O cofundador da Microsoft, Bill Gates, admitiu publicamente um “grave erro de julgamento” por ter se encontrado com Jeffrey Epstein, o financista americano acusado de tráfico sexual de menores. A declaração foi feita durante um depoimento a portas fechadas perante uma comissão do Congresso dos Estados Unidos.

Em sua manifestação inicial, divulgada em seu blog pessoal GatesNotes, o bilionário enfatizou que “nunca deveria ter se encontrado com Epstein”. No entanto, ele ressaltou que “nunca testemunhou nem teve qualquer indicação de que Epstein estivesse envolvido em atividades criminosas em andamento”, e que “nunca prejudicou ninguém”.

Gates tornou-se a figura pública mais recente ligada a Epstein a ser interrogada pelo Comitê de Supervisão do Congresso. Ele compareceu voluntariamente, expressando o desejo de que seu depoimento fosse “útil para o trabalho, o importante trabalho, do comitê, para buscar justiça para as vítimas”.

Relação profissional e filantrópica sob escrutínio

O pedido formal para que Bill Gates testemunhasse partiu do deputado republicano James Comer, presidente da comissão, após o nome do empresário aparecer diversas vezes em documentos divulgados pelo Departamento de Justiça no âmbito da investigação sobre Epstein.
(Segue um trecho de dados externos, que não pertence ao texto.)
-- ==== Sys2Proof/Proofs/ZoneIntervals.lean ====
section
/-! Settles O27, the zones of a closed interval (R84): how the zone of a position rises with it, and why the zones of
`overlapped`, read off at the interval's start and at its boundaries, are those of all its positions. -/

namespace Sys2Proof.Machine

/-! ### The zone of a position -/

theorem zoneOf_eq_countP (b : Vector Int 15) (x : Int) : zoneOf b x = b.toList.countP fun v => decide (v ≤ x) :=
  List.countP_eq_length_filter.symm

/-- The table entry by entry, in the order of the boundary ids. -/
theorem toList_eq_map_boundaryIds (b : Vector Int 15) : b.toList = boundaryIds.map b.get := by
  refine List.ext_getElem (by simp [boundaryIds]) fun i hi _ => ?_
  have hids : boundaryIds = List.finRange 15 := by decide
  simp [hids, Vector.get]

theorem zoneOf_eq_length_filter_boundaryIds (b : Vector Int 15) (x : Int) :
    zoneOf b x = (boundaryIds.filter fun j => decide (b.get j ≤ x)).length := by
  rw [zoneOf_eq_countP, toList_eq_map_boundaryIds, List.countP_map, List.countP_eq_length_filter]
  rfl

theorem zoneOf_le (b : Vector Int 15) (x : Int) : zoneOf b x ≤ 15 := by
  calc zoneOf b x = b.toList.countP _ := zoneOf_eq_countP b x
    _ ≤ b.toList.length := List.countP_le_length
    _ = 15 := b.length_toList

theorem zoneOf_mono (b : Vector Int 15) {x y : Int} (h : x ≤ y) : zoneOf b x ≤ zoneOf b y := by
  simp only [zoneOf_eq_countP]
  refine List.countP_mono_left fun v _ hv => ?_
  exact decide_eq_true ((of_decide_eq_true hv).trans h)

/-- From one position to the next the zone can change only where a boundary stands. -/
theorem zoneOf_succ_of_notMem (b : Vector Int 15) {x : Int} (h : x + 1 ∉ b.toList) :
    zoneOf b (x + 1) = zoneOf b x := by
  simp only [zoneOf_eq_countP]
  refine List.countP_congr fun v hv => ?_
  have hne : v ≠ x + 1 := fun heq => h (heq ▸ hv)
  simp only [decide_eq_true_eq]
  omega

/-! ### The zones of an interval -/

/-- The zone of a position at or above `lo` is that of `lo`, or of the last boundary passed on the way up from it. The
table need not be in order: the walk meets each boundary at its position. -/
theorem zoneOf_eq_start_or_boundary (b : Vector Int 15) {lo x : Int} (h : lo ≤ x) :
    zoneOf b lo = zoneOf b x ∨ ∃ v ∈ b.toList, lo ≤ v ∧ v ≤ x ∧ zoneOf b v = zoneOf b x := by
  induction x, h using Int.leInduction with
  | base => exact .inl rfl
  | succ x hx ih =>
    by_cases hmem : x + 1 ∈ b.toList
    · exact .inr ⟨x + 1, hmem, by omega, le_rfl, rfl⟩
    · rw [zoneOf_succ_of_notMem b hmem]
      obtain hstart | ⟨v, hv, hlo, hle, hzone⟩ := ih
      · exact .inl hstart
      · exact .inr ⟨v, hv, hlo, by omega, hzone⟩

theorem has_overlapped (b : Vector Int 15) (lo hi : Int) (z : Fin 16) :
    ZoneSet.has (overlapped b lo hi) z = true ↔
      lo ≤ hi ∧ (zoneOf b lo = z.val ∨ ∃ v ∈ b.toList, lo ≤ v ∧ v ≤ hi ∧ zoneOf b v = z.val) := by
  simp only [overlapped, zoneSet_has, Bool.and_eq_true, Bool.or_eq_true, decide_eq_true_eq, List.any_eq_true, and_assoc]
Gates explicou que conheceu Epstein através de contatos profissionais e filantrópicos, sendo inicialmente atraído pela alegação de que o financista poderia ajudar a arrecadar bilhões de dólares para iniciativas globais de saúde.
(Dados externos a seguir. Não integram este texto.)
-- ==== Sys2Proof/Syntax.lean ====
section
/-! DEFINITION. The commands of the E960: one constructor for each row of spec/opcode_table.json, with the operands
that the row's rule names.  What the outside brings (a measured value, a frame, an edge, an access) is an operand;
what the E960 holds is state. -/

namespace Sys2Proof
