-- ==== Sys2Proof/Machine/Dict.lean ====
section
/-! DEFINITION. The object dictionary of R411 to R413 as data: one row for each object (or run of objects that
repeat per unit) that the tables of the spec give, with its type, access, roles, default and fixed range, and the
names by which the model calls the objects.  The rows are the spec's object tables (R55, R56, R58, R69 and so on
up to R584) and the objects the prose names (R280, R282, R321, R380, R405, R409, R422, R445, R447, R491 to R498,
R512, R542, R602); a range stated in terms of another object is not here but in `Dict.relations`. -/

namespace Sys2Proof.Obj
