-- ==== Sys2Proof/Machine/Feedback.lean ====
section
/-! DEFINITION. Position and speed feedback (R69 to R98, R603): position sources and the learning of ELEC_OFFSET, SSI
encoders, incremental encoders, Hall sets, speeds, probes, wheel and radar pulses and the inertial sensor. -/

namespace Sys2Proof.Machine

/-! ### Position sources (R69 to R74) -/

/-- The difference of two angles as a signed 16-bit number (R81). -/
def ang16 (x : Int) : Int := signedMod 16 x

/-- The hidden state of a machine's position source. -/
def Dev.sourceOf (d : Dev) (m : Mach) : Source := Tab.get {} d.source (mnum m)

/-- The hidden state of a machine's position source changed. -/
def Dev.updSource (d : Dev) (m : Mach) (f : Source → Source) : Dev :=
  { d with source := Tab.upd {} d.source (mnum m) f }

/-- An object of `3430` or `3431` for machine `m`. -/
def srcKey (m : Mach) (k : Nat) : Nat := at' k (mnum m)

/-- Whether a source of R69 is valid: it has delivered, and no sensor fault of it is in force. -/
def Dev.sourceValid (d : Dev) (m : Mach) (src : Nat) : Bool :=
  match src with
  | 1 | 2 => let s := d.ssiOf (src - 1); s.accepted && !(s.bad && d.faultOn (mcode m 0x1210))
  | 3 | 4 => let i : IncIn := Tab.get {} d.inc (src - 3); !(i.bad && d.faultOn (mcode m 0x1211))
  | 5 | 6 =>
    let h : HallIn := Tab.get {} d.hall (src - 5)
    decide (h.last ≠ 0) && !(h.bad && d.faultOn (mcode m 0x1212))
  | 7 => d.b (tk m Obj.LOCKED_4230)
  | _ => false

/-- The electrical angle of a single-turn fraction `num / den`: pole pairs, direction and ELEC_OFFSET applied (R71,
R81, R85). -/
def Dev.elecAngle (d : Dev) (m : Mach) (num : Int) (den : Nat) : Nat :=
  let pp := d.o (srcKey m Obj.POLE_PAIRS_3430)
  let a := (num * pp) % den * 65536 / den
  let a := if d.b (srcKey m Obj.SENSOR_REVERSED) then -a else a
  ((a + d.o (srcKey m Obj.ELEC_OFFSET)) % 65536).toNat

/-- An electrical angle given directly, with direction and ELEC_OFFSET applied (R71, R88). -/
def Dev.elecOf (d : Dev) (m : Mach) (a : Int) : Nat :=
  let a := if d.b (srcKey m Obj.SENSOR_REVERSED) then -a else a
  ((a + d.o (srcKey m Obj.ELEC_OFFSET)) % 65536).toNat

/-- The turn count that places an angle nearest a track value (R81). -/
def nearestTurn (value : Int) (ang : Nat) : Int := (value - ang + 32768) / 65536

/-- A source with no active source before it becomes the active one at its first valid reading (R51, R69). -/
def Dev.adopt (d : Dev) (m : Mach) (src : Nat) : Dev :=
  d.when (d.o (srcKey m Obj.ACTIVE_SOURCE) == 0 &&
      (d.o (srcKey m Obj.PRIMARY) == (src : Int) ||
        (d.o (srcKey m Obj.SECONDARY) == (src : Int) && !(d.sourceValid m (d.n (srcKey m Obj.PRIMARY))))) &&
      d.sourceValid m src)
    (fun d => (d.setO (srcKey m Obj.ACTIVE_SOURCE) src).event (mev m 0x35))

/-- The readings of the recovered primary that agree with the active source, in a row (R74). -/
def Dev.countAgree (d : Dev) (m : Mach) (src ang : Nat) : Dev :=
  if d.o (srcKey m Obj.PRIMARY) == (src : Int) && d.o (srcKey m Obj.ACTIVE_SOURCE) != (src : Int) then
    let ok := d.sourceValid m src && decide ((ang16 (ang - d.value (angOf m))).natAbs ≤ 2048)
    d.updSource m (fun s => { s with agree := if ok then min 64 (s.agree + 1) else 0 })
  else d

/-- An angle and rate delivered to ANGA or ANGB when its source is the active one and has no sensor fault (R73). -/
def Dev.deliverAngle (d : Dev) (m : Mach) (src : Nat) (total rate : Int) (jump : Bool) : Dev :=
  if d.o (srcKey m Obj.ACTIVE_SOURCE) == (src : Int) && d.sourceValid m src then
    d.sourceUpdate (angOf m) total rate jump
  else d

/-- The rate of a track in electrical turns: whether its frequency lies between 5 Hz and 500 Hz (R72). -/
def Dev.learnFrequency (d : Dev) (m : Mach) : Bool :=
  let r := (d.o (angOf m).rateKey).natAbs
  decide (5 * 65536 ≤ r) && decide (r ≤ 500 * 65536)

/-- The conditions of R72, with the back-EMF peak the HV node measures (0.1 V). -/
def Dev.learnConditions (d : Dev) (m : Mach) (emf : Nat) : Bool :=
  d.stopped (mdom m) && d.sourceValid m (d.n (srcKey m Obj.PRIMARY)) && d.learnFrequency m && decide (200 ≤ emf) &&
    (d.o Obj.VDC == 0 || decide ((10 * emf : Int) < 9 * d.o Obj.VDC))

/-- OFFSET_LEARN 1 (R72): learning starts when its conditions hold. -/
def Dev.learnStart (d : Dev) (m : Mach) (emf : Nat) : Dev :=
  if d.learnConditions m emf && !((d.sourceOf m).learning) then
    ((d.setO (srcKey m Obj.LEARN_STATUS) 1).updSource m
      (fun s => { s with learning := true, learnDevs := [], learnLast := none })).res 0
  else d.res resState

/-- OFFSET_LEARN_START (R72). -/
def execOffsetLearnStart (m : Mach) (emf : Nat) (s : State) : Host.Outcome State Fault Refusal :=
  s.serve (fun d => d.learnStart m emf)

/-- The learning ends with this LEARN_STATUS (R69, R72). -/
def Dev.learnEnd (d : Dev) (m : Mach) (status : Nat) : Dev :=
  (d.setO (srcKey m Obj.LEARN_STATUS) status).updSource m
    (fun s => { s with learning := false, learnDevs := [], learnLast := none })

/-- OFFSET_LEARN_ABORT (R69): a running learning ends idle. -/
def execOffsetLearnAbort (m : Mach) (s : State) : Host.Outcome State Fault Refusal :=
  s.serve (fun d => ((d.when (d.sourceOf m).learning (fun d => d.learnEnd m 0)).res 0))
Segundo o cofundador da Microsoft, a relação com Epstein foi encerrada em 2014, após ele concluir que o financista não seria capaz de cumprir as promessas de captação de recursos. Gates também negou veementemente ter visitado a ilha de Epstein ou outras propriedades associadas a ele.
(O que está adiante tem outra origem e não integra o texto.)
/-- A write accepted for slot `L`: applied on delivery while the slot is disabled or frozen, else at its next sample
boundary (R41). -/
def Dev.loopDeliver (d : Dev) (L key : Nat) (val : Int) : Dev :=
  let d1 := d.deliver key val
  d1.when (!(d.b (lk Obj.ENABLE_A100 L)) || d.loopFrozen L) (fun d => d.loopWrites L)

/-! ### Load (R173) -/

/-- The highest boundary rate of a domain in mHz (R173). -/
def Dev.domainRate (d : Dev) : Domain → Nat
  | .tra | .sys => max (d.n Obj.F_PWM * d.n Obj.UPDATE * 1000)
      (if d.b Obj.SYNC_ENABLE then d.n Obj.MAX_SPEED_4200 * d.n Obj.POLE_PAIRS_3430 * 100 else 0)
  | .trb => max (d.n (tk .B Obj.F_PWM) * d.n (tk .B Obj.UPDATE) * 1000)
      (if d.b (tk .B Obj.SYNC_ENABLE) then d.n (tk .B Obj.MAX_SPEED_4200) * d.n (at' Obj.POLE_PAIRS_3430 1) * 100 else 0)
  | .grd => d.n Obj.CARRIER_N * d.n Obj.F_NOM * 1050
  | .dca => d.n Obj.F_SW * 1000
  | .dcb => d.n (ck .dcb Obj.F_SW) * 1000
  | .lnk => 20000000
  | .act | .bom => 4000000

/-- The sample rate of a slot in mHz; firmware slots run at their domain's boundaries (R168, R173). -/
def Dev.loopRate (d : Dev) : Nat → Nat → Nat
  | 0, _ => 0
  | n + 1, L =>
    let byDomain := match d.loopDomain L with
      | some dom => d.domainRate dom
      | none => 0
    if L < 96 then byDomain
    else match d.n (lk Obj.TRIGGER L) with
      | 1 => 1000000000 / max 10 (d.n (lk Obj.PERIOD_A100 L))
      | 2 => 20000000
      | 3 => d.loopRate n (L / 16 * 16 + d.n (lk Obj.CHAIN L) % 16) / max 1 (d.n (lk Obj.DIVISOR L))
      | _ => byDomain

/-- The number of bits set in a byte. -/
def popcount8 (x : Nat) : Nat := ((List.range 8).filter (fun i => x / 2 ^ i % 2 = 1)).length

/-- The load of logical engine `e` in 10^-11 (R173). -/
def Dev.loadOf (d : Dev) (e : Nat) : Nat :=
  ((List.range 16).map (fun s =>
    let L := 16 * e + s
    if d.b (lk Obj.ENABLE_A100 L) then (40 + 2 * popcount8 (d.n (lk Obj.TRACE_NODES L))) * d.loopRate 4 L else 0)).foldl (· + ·) 0

/-- LOAD of physical engine `n`, in per cent: that of the logical engine it runs (R173, R182). -/
def Dev.loadShown (d : Dev) (n : Nat) : Nat :=
  let e := if n = 8 then d.n Obj.LE8_HOSTS_A000 else n
  if 8 ≤ e ∨ d.hostOf e ≠ n then 0 else d.loadOf e / 1000000000

/-- The value of object `k` as a read shows it: subindex 0 of a record or an array reads its highest subindex (R411), LOAD
is the load of the slots enabled now (R173), and every other object reads as its owner holds it. -/
def Dev.shown (d : Dev) (k : Nat) : Int :=
  if isCountKey k then (highestSub (keyIdx k) : Int)
  else if Obj.LOAD ≤ k ∧ k < Obj.LOAD + 9 then (d.loadShown (k - Obj.LOAD) : Int)
  else d.o k

/-- The value a reference reads at a sample boundary: 0 for no reference, U32 values limited to the I32 range (R161,
R163). -/
def Dev.refValue (d : Dev) (ref : Nat) : Int := if ref = 0 then 0 else satI32 (d.shown ref)

/-! ### Checks of a slot (R162, R163, R168, R173) -/

/-- The loop number of an inner slot's SETPOINT that the CHAIN of slot `L` names (R163). -/
def Dev.innerSetpoint (d : Dev) (L : Nat) : Nat :=
  let c := d.n (lk Obj.CHAIN L)
  if c < 16 then lk Obj.SETPOINT (L / 16 * 16 + c) else 0

/-- The levels of the cascade that starts at slot `L`; it stops counting at `n`. -/
def Dev.chainDepth (d : Dev) : Nat → Nat → Nat
  | 0, _ => 0
  | n + 1, L => if d.n (lk Obj.CHAIN L) < 16 then 1 + d.chainDepth n (L / 16 * 16 + d.n (lk Obj.CHAIN L)) else 1

/-- Whether a source reference is one R163 accepts. -/
def sourceRefOk (ref : Nat) : Bool :=
  ref == 0 || match findDef ref with
    | some r => r.acc != .wo && !([ObjTy.domain, .str, .u64, .i64].contains r.ty)
    | none => false

/-- Whether a target reference of slot `L` is one R163 accepts. -/
def Dev.targetRefOk (d : Dev) (L ref : Nat) : Bool :=
  let i := keyIdx ref
  ref == 0 || (match findDef ref with
    | some r => r.acc == .rw && decide (r.wr ≤ 2)
    | none => false) &&
    (!((decide (0x1000 ≤ i) && decide (i < 0x3000)) || (decide (0xA000 ≤ i) && decide (i < 0xD000)) || decide (0xF000 ≤ i)) ||
      ref == d.innerSetpoint L) &&
    (List.range 128).all (fun M => M == L || !(d.b (lk Obj.ENABLE_A100 M)) || d.n (lk Obj.OUT_TARGET M) != ref)

/-- Whether the cascade settings of slot `L` are ones R163 accepts. -/
def Dev.cascadeOk (d : Dev) (L : Nat) : Bool :=
  decide (d.chainDepth 5 L ≤ 3) &&
    (d.o (lk Obj.TRIGGER L) != 3 || (d.innerSetpoint L != 0 && d.n (lk Obj.OUT_TARGET L) == d.innerSetpoint L))

/-- What R163, R168 and R173 add to the checks of a write to `sub` of slot `L`; `d` already holds the new value. -/
def Dev.loopCheck (d : Dev) (L sub : Nat) : Nat :=
  let on := d.b (lk Obj.ENABLE_A100 L)
  let refs := if sub = 6 then sourceRefOk (d.n (lk Obj.SP_SOURCE L)) else if sub = 8 then sourceRefOk (d.n (lk Obj.FB_SOURCE L))
    else if sub = 9 then d.targetRefOk L (d.n (lk Obj.OUT_TARGET L)) else true
  let casc := !([2, 4, 9].contains sub) || d.cascadeOk L
  let trig := !(sub == 2 || sub == 1) || d.o (lk Obj.TRIGGER L) != 4 || (d.loopDomain L).isSome
  let dup := sub != 1 || (d.targetRefOk L (d.n (lk Obj.OUT_TARGET L)) && d.cascadeOk L)
  if !(refs && casc && trig && dup) then 0x30000004
  else if on && [1, 2, 3, 5, 0x1A].contains sub && decide (80000000000 < d.loadOf (L / 16)) then 0x50000002
  else 0

/-! ### The sample boundary (R167 to R172) -/

/-- The reaction to a poisoned word (R172). -/
def Dev.loopPoison (d : Dev) (L : Nat) : Dev :=
  let d1 := ((d.setBit (lk Obj.FLAGS L) 7 true).setBit (lk Obj.FLAGS L) 6 true).consumed.event 0x1D
  match d1.loopCode L 0x463 with
  | some (c, dom) => d1.raiseOn c dom true { addr := L, ini := 0x10 + d.hostOf (L / 16), acc := 1 }
  | none => d1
Gates nega interesse pessoal e conhecimento de crimes

“Nunca vitimizei ninguém. Embora ele possa ter tentado desenvolver uma relação pessoal, eu nunca tive interesse nisso e nunca correspondi”, garantiu Gates. Os chamados “arquivos Epstein”, que incluem registros de reuniões, trocas de e-mails e fotografias, indicam que a relação entre os dois começou em 2011 e se estendeu pelo menos até o final de 2014. É importante notar que Epstein já havia se declarado culpado em 2008 por aliciar uma menor para prostituição na Flórida.

Bill Gates, que preside a Fundação Gates, não foi acusado de nenhuma irregularidade ligada a Epstein. Ele tem consistentemente negado ter tido conhecimento dos abusos cometidos pelo financista contra jovens. Jeffrey Epstein foi formalmente acusado pelo governo federal dos Estados Unidos em julho de 2019 por tráfico sexual de menores e conspiração para cometer tal crime, alegando a criação de uma rede de exploração sexual com meninas a partir dos 14 anos entre 2002 e 2005. Epstein morreu em uma cela de prisão em Nova York em 2019, enquanto aguardava julgamento.